■ EXERCISE DETAILS ■
Copy each line of the material below that includes the string "List".

-- Opening Marker --

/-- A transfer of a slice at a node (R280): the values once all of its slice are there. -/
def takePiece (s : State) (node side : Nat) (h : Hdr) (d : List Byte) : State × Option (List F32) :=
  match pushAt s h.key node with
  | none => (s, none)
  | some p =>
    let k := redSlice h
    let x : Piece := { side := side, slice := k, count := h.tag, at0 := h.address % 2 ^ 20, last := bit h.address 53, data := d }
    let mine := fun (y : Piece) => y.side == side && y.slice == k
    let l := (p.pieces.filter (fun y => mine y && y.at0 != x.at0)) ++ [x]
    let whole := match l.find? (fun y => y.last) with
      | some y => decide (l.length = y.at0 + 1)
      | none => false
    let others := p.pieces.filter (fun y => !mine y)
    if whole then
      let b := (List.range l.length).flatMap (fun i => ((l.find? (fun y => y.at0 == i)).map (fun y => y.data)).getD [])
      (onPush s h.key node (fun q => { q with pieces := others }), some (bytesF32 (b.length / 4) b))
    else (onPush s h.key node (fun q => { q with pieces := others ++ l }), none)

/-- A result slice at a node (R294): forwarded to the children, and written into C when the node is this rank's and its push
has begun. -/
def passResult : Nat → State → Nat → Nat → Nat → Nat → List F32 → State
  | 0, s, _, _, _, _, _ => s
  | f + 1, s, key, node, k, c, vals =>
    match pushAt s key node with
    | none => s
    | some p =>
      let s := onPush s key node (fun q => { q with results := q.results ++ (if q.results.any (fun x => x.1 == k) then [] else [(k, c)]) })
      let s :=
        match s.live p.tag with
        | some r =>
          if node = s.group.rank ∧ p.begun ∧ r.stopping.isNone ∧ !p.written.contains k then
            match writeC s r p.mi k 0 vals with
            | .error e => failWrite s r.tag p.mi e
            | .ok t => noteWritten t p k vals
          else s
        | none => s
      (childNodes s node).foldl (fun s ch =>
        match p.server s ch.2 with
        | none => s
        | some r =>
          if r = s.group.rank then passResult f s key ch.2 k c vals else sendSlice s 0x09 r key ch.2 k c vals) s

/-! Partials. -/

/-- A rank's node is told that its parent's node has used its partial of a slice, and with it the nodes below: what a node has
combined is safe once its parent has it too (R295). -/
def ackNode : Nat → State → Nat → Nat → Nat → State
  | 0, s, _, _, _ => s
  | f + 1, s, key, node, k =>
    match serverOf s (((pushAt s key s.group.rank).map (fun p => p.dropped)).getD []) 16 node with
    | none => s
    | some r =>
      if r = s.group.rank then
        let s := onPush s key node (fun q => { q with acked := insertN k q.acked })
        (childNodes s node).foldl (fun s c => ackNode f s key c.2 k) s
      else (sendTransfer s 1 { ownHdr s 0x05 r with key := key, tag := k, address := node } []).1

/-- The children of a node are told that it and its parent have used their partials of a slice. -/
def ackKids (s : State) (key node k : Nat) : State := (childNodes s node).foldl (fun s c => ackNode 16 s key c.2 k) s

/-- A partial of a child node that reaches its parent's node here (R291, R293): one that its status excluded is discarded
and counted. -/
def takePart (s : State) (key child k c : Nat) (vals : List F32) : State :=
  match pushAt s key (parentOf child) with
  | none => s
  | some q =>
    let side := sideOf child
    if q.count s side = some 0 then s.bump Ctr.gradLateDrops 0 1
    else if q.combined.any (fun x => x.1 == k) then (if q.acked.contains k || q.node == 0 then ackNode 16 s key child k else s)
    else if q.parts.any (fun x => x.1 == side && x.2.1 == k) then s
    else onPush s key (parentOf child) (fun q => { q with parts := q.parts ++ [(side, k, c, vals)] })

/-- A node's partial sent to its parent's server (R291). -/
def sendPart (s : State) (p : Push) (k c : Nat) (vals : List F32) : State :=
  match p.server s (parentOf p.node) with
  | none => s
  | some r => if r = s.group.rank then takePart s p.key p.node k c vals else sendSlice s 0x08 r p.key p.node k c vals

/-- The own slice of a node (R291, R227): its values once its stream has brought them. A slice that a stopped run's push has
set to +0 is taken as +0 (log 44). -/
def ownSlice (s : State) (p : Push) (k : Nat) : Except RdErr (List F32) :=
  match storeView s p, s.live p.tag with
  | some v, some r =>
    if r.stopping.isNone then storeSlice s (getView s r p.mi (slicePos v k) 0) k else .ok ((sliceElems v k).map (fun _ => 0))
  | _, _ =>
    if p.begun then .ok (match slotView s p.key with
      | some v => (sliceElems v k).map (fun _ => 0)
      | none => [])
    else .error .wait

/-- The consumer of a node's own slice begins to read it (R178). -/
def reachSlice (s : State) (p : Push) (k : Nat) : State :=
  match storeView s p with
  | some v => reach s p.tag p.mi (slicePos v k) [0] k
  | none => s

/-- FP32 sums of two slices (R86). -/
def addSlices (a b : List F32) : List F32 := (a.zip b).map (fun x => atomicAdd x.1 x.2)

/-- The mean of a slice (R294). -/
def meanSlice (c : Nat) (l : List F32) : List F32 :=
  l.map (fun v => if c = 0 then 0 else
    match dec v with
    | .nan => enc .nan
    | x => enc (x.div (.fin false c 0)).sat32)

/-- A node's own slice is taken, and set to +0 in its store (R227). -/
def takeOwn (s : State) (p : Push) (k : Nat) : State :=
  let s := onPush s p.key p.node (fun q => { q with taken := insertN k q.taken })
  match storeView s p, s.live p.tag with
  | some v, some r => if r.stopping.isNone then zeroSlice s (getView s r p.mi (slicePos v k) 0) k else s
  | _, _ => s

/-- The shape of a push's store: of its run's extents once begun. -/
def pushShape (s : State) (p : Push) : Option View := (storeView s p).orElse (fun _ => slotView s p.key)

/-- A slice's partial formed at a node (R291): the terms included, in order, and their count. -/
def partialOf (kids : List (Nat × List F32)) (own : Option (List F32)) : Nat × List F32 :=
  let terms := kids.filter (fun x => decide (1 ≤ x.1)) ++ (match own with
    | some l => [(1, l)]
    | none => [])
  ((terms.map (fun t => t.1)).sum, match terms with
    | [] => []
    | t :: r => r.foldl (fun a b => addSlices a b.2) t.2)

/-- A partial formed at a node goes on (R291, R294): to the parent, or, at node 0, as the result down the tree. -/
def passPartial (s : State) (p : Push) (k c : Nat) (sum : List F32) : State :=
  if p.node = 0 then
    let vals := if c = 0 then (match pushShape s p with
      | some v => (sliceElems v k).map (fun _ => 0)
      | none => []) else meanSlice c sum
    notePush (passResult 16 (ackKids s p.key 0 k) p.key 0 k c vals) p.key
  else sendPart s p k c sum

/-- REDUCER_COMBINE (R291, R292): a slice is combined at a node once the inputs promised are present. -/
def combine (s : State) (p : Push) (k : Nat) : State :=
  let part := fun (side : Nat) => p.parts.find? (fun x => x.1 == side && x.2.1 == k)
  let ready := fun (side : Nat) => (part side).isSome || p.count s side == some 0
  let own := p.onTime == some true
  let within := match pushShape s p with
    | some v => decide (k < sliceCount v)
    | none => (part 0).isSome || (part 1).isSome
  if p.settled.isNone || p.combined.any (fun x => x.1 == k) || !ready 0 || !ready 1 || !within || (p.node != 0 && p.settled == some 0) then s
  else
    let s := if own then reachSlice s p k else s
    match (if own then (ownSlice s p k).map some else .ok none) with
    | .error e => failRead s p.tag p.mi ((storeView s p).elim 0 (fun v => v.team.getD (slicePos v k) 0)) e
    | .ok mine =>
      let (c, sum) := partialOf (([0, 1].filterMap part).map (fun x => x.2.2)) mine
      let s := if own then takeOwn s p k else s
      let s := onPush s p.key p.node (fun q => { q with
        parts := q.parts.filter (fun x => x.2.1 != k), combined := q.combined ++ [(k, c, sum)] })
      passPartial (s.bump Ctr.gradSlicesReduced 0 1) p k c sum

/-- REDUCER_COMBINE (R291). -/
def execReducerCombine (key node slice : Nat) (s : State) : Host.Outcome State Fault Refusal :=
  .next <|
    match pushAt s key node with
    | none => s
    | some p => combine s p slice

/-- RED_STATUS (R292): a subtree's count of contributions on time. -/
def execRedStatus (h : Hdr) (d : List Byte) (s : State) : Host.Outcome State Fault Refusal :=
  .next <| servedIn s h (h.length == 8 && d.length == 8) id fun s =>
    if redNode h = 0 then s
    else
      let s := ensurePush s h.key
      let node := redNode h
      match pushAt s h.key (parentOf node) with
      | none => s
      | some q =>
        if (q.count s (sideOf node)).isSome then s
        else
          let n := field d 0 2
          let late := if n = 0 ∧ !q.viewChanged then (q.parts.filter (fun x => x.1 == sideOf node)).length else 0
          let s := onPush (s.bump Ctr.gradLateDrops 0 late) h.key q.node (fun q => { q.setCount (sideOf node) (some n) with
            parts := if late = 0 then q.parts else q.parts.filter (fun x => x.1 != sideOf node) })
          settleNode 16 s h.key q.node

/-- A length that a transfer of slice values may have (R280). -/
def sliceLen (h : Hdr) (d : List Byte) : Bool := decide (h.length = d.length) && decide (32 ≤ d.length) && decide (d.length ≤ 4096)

-- Closing Marker --

■ WORKED SOLUTION ■
def takePiece (s : State) (node side : Nat) (h : Hdr) (d : List Byte) : State × Option (List F32) :=
      let b := (List.range l.length).flatMap (fun i => ((l.find? (fun y => y.at0 == i)).map (fun y => y.data)).getD [])
def passResult : Nat → State → Nat → Nat → Nat → Nat → List F32 → State
def takePart (s : State) (key child k c : Nat) (vals : List F32) : State :=
def sendPart (s : State) (p : Push) (k c : Nat) (vals : List F32) : State :=
def ownSlice (s : State) (p : Push) (k : Nat) : Except RdErr (List F32) :=
def addSlices (a b : List F32) : List F32 := (a.zip b).map (fun x => atomicAdd x.1 x.2)
def meanSlice (c : Nat) (l : List F32) : List F32 :=
def partialOf (kids : List (Nat × List F32)) (own : Option (List F32)) : Nat × List F32 :=
def passPartial (s : State) (p : Push) (k c : Nat) (sum : List F32) : State :=
def execRedStatus (h : Hdr) (d : List Byte) (s : State) : Host.Outcome State Fault Refusal :=
def sliceLen (h : Hdr) (d : List Byte) : Bool := decide (h.length = d.length) && decide (32 ≤ d.length) && decide (d.length ≤ 4096)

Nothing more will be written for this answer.